Fine Tuning LLMs with Unsloth.ai
Fine-Tuning LLMs with UNS Sloth: 5x Faster with 70% Less Memory
In the rapidly evolving landscape of AI development, efficient fine-tuning of large language models has become a critical bottleneck. Today, I'm excited to introduce you to **UNS Sloth**, a groundbreaking tool that's revolutionizing how we fine-tune models like Mistral, Gemma, and LLaMA 2.

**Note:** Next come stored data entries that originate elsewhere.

-- ==== Sys2Proof/Machine/Step.lean ====
section
/-! DEFINITION. One step of the machine, and how a command is placed to be the next one. -/

namespace Sys2Proof.Machine

/-- One step: the host's next event (R8, R29, R54). -/
def step : State → Host.Outcome State Fault Refusal := acceptNext exec

/-- The command of an opcode-table word issued by the host before everything it has still to send, so that the next step
runs it (log 2). -/
def State.withFetchWord (s : State) (nbits w : Nat) : State :=
  { s with hostInput := .command (tableCommand nbits w) :: s.hostInput }

end Sys2Proof.Machine
end

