-- ==== Sys2Proof/Certificates/Slice0/Obligations.lean ====
section
/-! DEFINITION. The statements for the provers: encodings, what each command answers and leaves unchanged, the laws of the
units, the errors, isolation of the two engines, and the invariant every step keeps. `Config.hardware.E k` and
`Config.hardware.D k` are the spec's `E(k, ·)` and `D(k, ·)`, of which nothing is known but that they are inverse. -/

open Sys2Proof Sys2Proof.Machine

/-! ### Encoding -/

/-- The ten command bytes of R63, each with any operands, decode to their commands (R62, R63, R64). That a `B` beside a K1 byte is not
read is the model's choice (log 7, DESIGN CHOICE), for the eight K1 bytes with `b` not empty. -/
def Obligations.OpcodeMapWordsDecode : Prop :=
  ∀ a b : Bytes,
    decode ⟨0x00, a, b⟩ = .ok (.cbcConstruct a b) ∧
    decode ⟨0x01, a, b⟩ = .ok (.cbcSetKey a) ∧
    decode ⟨0x02, a, b⟩ = .ok (.cbcSetIv a) ∧
    decode ⟨0x03, a, b⟩ = .ok (.cbcEncrypt a) ∧
    decode ⟨0x04, a, b⟩ = .ok (.cbcDecrypt a) ∧
    decode ⟨0x10, a, b⟩ = .ok (.ctrConstruct a b) ∧
    decode ⟨0x11, a, b⟩ = .ok (.ctrSetKey a) ∧
    decode ⟨0x12, a, b⟩ = .ok (.ctrSetIv a) ∧
    decode ⟨0x13, a, b⟩ = .ok (.ctrEncrypt a) ∧
    decode ⟨0x14, a, b⟩ = .ok (.ctrDecrypt a)

/-- The decoder is the opcode map: a byte that selects a row decodes to the row's command, no byte selects two rows, and the
bytes that select none, which are those with `RSV != 000` or `FUNC` in `0x5..0xF`, are rejected (R61, R62, R63, R66). That a K1 row's
command is the same whatever `b` holds is the model's choice (log 7, DESIGN CHOICE). -/
def Obligations.DecoderFollowsTheOpcodeMap : Prop :=
  ∀ (op : Byte) (a b : Bytes),
    (∀ r ∈ opcodeTable, r.selects op = true → decode ⟨op, a, b⟩ = .ok (assemble r.engine r.func a b)) ∧
    (∀ r ∈ opcodeTable, ∀ r' ∈ opcodeTable, r.selects op = true → r'.selects op = true → r = r') ∧
    ((∃ w, decode ⟨op, a, b⟩ = .error w) ↔ ∀ r ∈ opcodeTable, r.selects op = false) ∧
    ((∃ w, decode ⟨op, a, b⟩ = .error w) ↔ opRsv op ≠ 0#3 ∨ 5 ≤ (opFunc op).toNat)

/-- Decode and encode agree in both directions: every command is the decoding of its record, that record is in the form the
host sends, and a record in that form that decodes to a command is that command's record (R60 to R64). -/
def Obligations.DecodeEncodeAgree : Prop :=
  (∀ i : Instr, decode (encode i) = .ok i ∧ (encode i).canonical = true) ∧
  (∀ (c : Command) (i : Instr), c.canonical = true → (decode c = .ok i ↔ encode i = c))

/-- A command read back from its line of text is the command (R69). That the empty sequence is written as nothing is the
model's choice between R69 and D21 (log 10); reading accepts both. -/
def Obligations.CommandTextRoundTrip : Prop :=
  (∀ i : Instr, readLine (asmLine i) = some i) ∧
  (∀ (i : Instr) (comment : Text), readLine (asmLine i ++ ' ' :: ';' :: comment) = some i)

/-! ### The step -/

/-- When the host's next event is a command that decodes, the step is `exec` of it on the state with that event taken
(R53, R54). -/
def Obligations.StepRunsTheDecodedCommand : Prop :=
  ∀ (s : State) (c : Command) (rest : List HostEvent) (i : Instr),
    s.hostInput = .command c :: rest → decode c = .ok i → step s = exec i { s with hostInput := rest }

/-- A reserved command byte raises `IllegalCommand` with the byte as info, whatever its operands, and no state of either
engine changes (R66, R197). -/
def Obligations.ReservedCommandRaisesIllegalCommand : Prop :=
  ∀ (s : State) (op : Byte) (a b : Bytes) (rest : List HostEvent),
    s.hostInput = .command ⟨op, a, b⟩ :: rest → opRsv op ≠ 0#3 ∨ 5 ≤ (opFunc op).toNat →
    step s = .next { s with
      hostInput := rest
      responses := s.responses ++ [⟨.illegalCommand, op, []⟩]
      ci := s.ci + 1 }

## Why UnSloth.ai Is a Game-Changer
UNS Sloth offers several impressive advantages over traditional fine-tuning methods:
- **5x faster** fine-tuning process
- **70% less memory** consumption
- **Zero loss in accuracy** compared to standard methods
- **Cross-platform support** for Linux and Windows (via WSL)
- **Flexible quantization options**: 4-bit, 16-bit, QLoRA, and LoRA fine-tuning
- **Outperforms Hugging Face** by 2x in benchmarks across multiple datasets
Step-by-Step Tutorial: Fine-Tuning Mistral-7B
In this tutorial, I'll walk you through how to fine-tune the Mistral 7B parameter model using the OIG (OpenInstruct Generated) dataset for instruction following. We'll see the dramatic difference in the model's responses before and after fine-tuning.
Before We Start
Let's look at a quick example of what we're trying to achieve:
**Before fine-tuning:**
When asked "What are the tips for a successful business plan?", the model gives a continuous, often rambling response.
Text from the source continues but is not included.